■ **YOUR TASK**
From the first line of the data through the line containing "(setPartner s i f).keeper = s.keeper := rfl", return each line exactly.

Stored data:
--------------------

/-! ### setPartner -/

@[simp] theorem setPartner_wall (s : State) (i : Nat) (f : PartnerPort → PartnerPort) : (setPartner s i f).wall = s.wall := rfl
@[simp] theorem setPartner_pins (s : State) (i : Nat) (f : PartnerPort → PartnerPort) : (setPartner s i f).pins = s.pins := rfl
@[simp] theorem setPartner_life (s : State) (i : Nat) (f : PartnerPort → PartnerPort) : (setPartner s i f).life = s.life := rfl
@[simp] theorem setPartner_flash (s : State) (i : Nat) (f : PartnerPort → PartnerPort) : (setPartner s i f).flash = s.flash := rfl
@[simp] theorem setPartner_keeper (s : State) (i : Nat) (f : PartnerPort → PartnerPort) : (setPartner s i f).keeper = s.keeper := rfl
@[simp] theorem setPartner_mailboxes (s : State) (i : Nat) (f : PartnerPort → PartnerPort) : (setPartner s i f).mailboxes = s.mailboxes := rfl
@[simp] theorem setPartner_i3c (s : State) (i : Nat) (f : PartnerPort → PartnerPort) : (setPartner s i f).i3c = s.i3c := rfl
@[simp] theorem setPartner_mgmt (s : State) (i : Nat) (f : PartnerPort → PartnerPort) : (setPartner s i f).mgmt = s.mgmt := rfl
@[simp] theorem setPartner_journal (s : State) (i : Nat) (f : PartnerPort → PartnerPort) : (setPartner s i f).journal = s.journal := rfl
@[simp] theorem setPartner_runs (s : State) (i : Nat) (f : PartnerPort → PartnerPort) : (setPartner s i f).runs = s.runs := rfl
@[simp] theorem setPartner_frames (s : State) (i : Nat) (f : PartnerPort → PartnerPort) : (setPartner s i f).frames = s.frames := rfl
@[simp] theorem setPartner_workers (s : State) (i : Nat) (f : PartnerPort → PartnerPort) : (setPartner s i f).workers = s.workers := rfl
@[simp] theorem setPartner_foragers (s : State) (i : Nat) (f : PartnerPort → PartnerPort) : (setPartner s i f).foragers = s.foragers := rfl
@[simp] theorem setPartner_comb (s : State) (i : Nat) (f : PartnerPort → PartnerPort) : (setPartner s i f).comb = s.comb := rfl
@[simp] theorem setPartner_poison (s : State) (i : Nat) (f : PartnerPort → PartnerPort) : (setPartner s i f).poison = s.poison := rfl
@[simp] theorem setPartner_partners (s : State) (i : Nat) (f : PartnerPort → PartnerPort) : (setPartner s i f).partners = updAt s.partners i f := rfl
@[simp] theorem setPartner_mems (s : State) (i : Nat) (f : PartnerPort → PartnerPort) : (setPartner s i f).mems = s.mems := rfl
@[simp] theorem setPartner_stackMem (s : State) (i : Nat) (f : PartnerPort → PartnerPort) : (setPartner s i f).stackMem = s.stackMem := rfl
@[simp] theorem setPartner_links (s : State) (i : Nat) (f : PartnerPort → PartnerPort) : (setPartner s i f).links = s.links := rfl
@[simp] theorem setPartner_routes (s : State) (i : Nat) (f : PartnerPort → PartnerPort) : (setPartner s i f).routes = s.routes := rfl
@[simp] theorem setPartner_time (s : State) (i : Nat) (f : PartnerPort → PartnerPort) : (setPartner s i f).time = s.time := rfl
@[simp] theorem setPartner_power (s : State) (i : Nat) (f : PartnerPort → PartnerPort) : (setPartner s i f).power = s.power := rfl
@[simp] theorem setPartner_telem (s : State) (i : Nat) (f : PartnerPort → PartnerPort) : (setPartner s i f).telem = s.telem := rfl
@[simp] theorem setPartner_draws (s : State) (i : Nat) (f : PartnerPort → PartnerPort) : (setPartner s i f).draws = s.draws := rfl
@[simp] theorem setPartner_readBack (s : State) (i : Nat) (f : PartnerPort → PartnerPort) : (setPartner s i f).readBack = s.readBack := rfl
@[simp] theorem setPartner_pending (s : State) (i : Nat) (f : PartnerPort → PartnerPort) : (setPartner s i f).pending = s.pending := rfl
theorem getPartner_setPartner_same (s : State) (i : Nat) (f : PartnerPort → PartnerPort) (h : i < s.partners.length) :
    getPartner (setPartner s i f) i = f (getPartner s i) := nth_updAt_same s.partners i f h
theorem getPartner_setPartner_ne (s : State) (i j : Nat) (f : PartnerPort → PartnerPort) (h : i ≠ j) :
    getPartner (setPartner s i f) j = getPartner s j := nth_updAt_ne s.partners i j f h

/-! ### setMemPort -/

@[simp] theorem setMemPort_wall (s : State) (i : Nat) (f : MemPort → MemPort) : (setMemPort s i f).wall = s.wall := rfl
@[simp] theorem setMemPort_pins (s : State) (i : Nat) (f : MemPort → MemPort) : (setMemPort s i f).pins = s.pins := rfl
@[simp] theorem setMemPort_life (s : State) (i : Nat) (f : MemPort → MemPort) : (setMemPort s i f).life = s.life := rfl
@[simp] theorem setMemPort_flash (s : State) (i : Nat) (f : MemPort → MemPort) : (setMemPort s i f).flash = s.flash := rfl
@[simp] theorem setMemPort_keeper (s : State) (i : Nat) (f : MemPort → MemPort) : (setMemPort s i f).keeper = s.keeper := rfl
@[simp] theorem setMemPort_mailboxes (s : State) (i : Nat) (f : MemPort → MemPort) : (setMemPort s i f).mailboxes = s.mailboxes := rfl
@[simp] theorem setMemPort_i3c (s : State) (i : Nat) (f : MemPort → MemPort) : (setMemPort s i f).i3c = s.i3c := rfl
@[simp] theorem setMemPort_mgmt (s : State) (i : Nat) (f : MemPort → MemPort) : (setMemPort s i f).mgmt = s.mgmt := rfl
@[simp] theorem setMemPort_journal (s : State) (i : Nat) (f : MemPort → MemPort) : (setMemPort s i f).journal = s.journal := rfl
@[simp] theorem setMemPort_runs (s : State) (i : Nat) (f : MemPort → MemPort) : (setMemPort s i f).runs = s.runs := rfl
@[simp] theorem setMemPort_frames (s : State) (i : Nat) (f : MemPort → MemPort) : (setMemPort s i f).frames = s.frames := rfl
@[simp] theorem setMemPort_workers (s : State) (i : Nat) (f : MemPort → MemPort) : (setMemPort s i f).workers = s.workers := rfl
@[simp] theorem setMemPort_foragers (s : State) (i : Nat) (f : MemPort → MemPort) : (setMemPort s i f).foragers = s.foragers := rfl
@[simp] theorem setMemPort_comb (s : State) (i : Nat) (f : MemPort → MemPort) : (setMemPort s i f).comb = s.comb := rfl
@[simp] theorem setMemPort_poison (s : State) (i : Nat) (f : MemPort → MemPort) : (setMemPort s i f).poison = s.poison := rfl
@[simp] theorem setMemPort_partners (s : State) (i : Nat) (f : MemPort → MemPort) : (setMemPort s i f).partners = s.partners := rfl
@[simp] theorem setMemPort_mems (s : State) (i : Nat) (f : MemPort → MemPort) : (setMemPort s i f).mems = updAt s.mems i f := rfl
@[simp] theorem setMemPort_stackMem (s : State) (i : Nat) (f : MemPort → MemPort) : (setMemPort s i f).stackMem = s.stackMem := rfl
@[simp] theorem setMemPort_links (s : State) (i : Nat) (f : MemPort → MemPort) : (setMemPort s i f).links = s.links := rfl
@[simp] theorem setMemPort_routes (s : State) (i : Nat) (f : MemPort → MemPort) : (setMemPort s i f).routes = s.routes := rfl
@[simp] theorem setMemPort_time (s : State) (i : Nat) (f : MemPort → MemPort) : (setMemPort s i f).time = s.time := rfl
@[simp] theorem setMemPort_power (s : State) (i : Nat) (f : MemPort → MemPort) : (setMemPort s i f).power = s.power := rfl
@[simp] theorem setMemPort_telem (s : State) (i : Nat) (f : MemPort → MemPort) : (setMemPort s i f).telem = s.telem := rfl
@[simp] theorem setMemPort_draws (s : State) (i : Nat) (f : MemPort → MemPort) : (setMemPort s i f).draws = s.draws := rfl
@[simp] theorem setMemPort_readBack (s : State) (i : Nat) (f : MemPort → MemPort) : (setMemPort s i f).readBack = s.readBack := rfl
@[simp] theorem setMemPort_pending (s : State) (i : Nat) (f : MemPort → MemPort) : (setMemPort s i f).pending = s.pending := rfl
theorem getMemPort_setMemPort_same (s : State) (i : Nat) (f : MemPort → MemPort) (h : i < s.mems.length) :
    getMemPort (setMemPort s i f) i = f (getMemPort s i) := nth_updAt_same s.mems i f h
theorem getMemPort_setMemPort_ne (s : State) (i j : Nat) (f : MemPort → MemPort) (h : i ≠ j) :
    getMemPort (setMemPort s i f) j = getMemPort s j := nth_updAt_ne s.mems i j f h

--------------------

■ **RESPONSE TO THIS EXERCISE**
/-! ### setPartner -/

@[simp] theorem setPartner_wall (s : State) (i : Nat) (f : PartnerPort → PartnerPort) : (setPartner s i f).wall = s.wall := rfl
@[simp] theorem setPartner_pins (s : State) (i : Nat) (f : PartnerPort → PartnerPort) : (setPartner s i f).pins = s.pins := rfl
@[simp] theorem setPartner_life (s : State) (i : Nat) (f : PartnerPort → PartnerPort) : (setPartner s i f).life = s.life := rfl
@[simp] theorem setPartner_flash (s : State) (i : Nat) (f : PartnerPort → PartnerPort) : (setPartner s i f).flash = s.flash := rfl
@[simp] theorem setPartner_keeper (s : State) (i : Nat) (f : PartnerPort → PartnerPort) : (setPartner s i f).keeper = s.keeper := rfl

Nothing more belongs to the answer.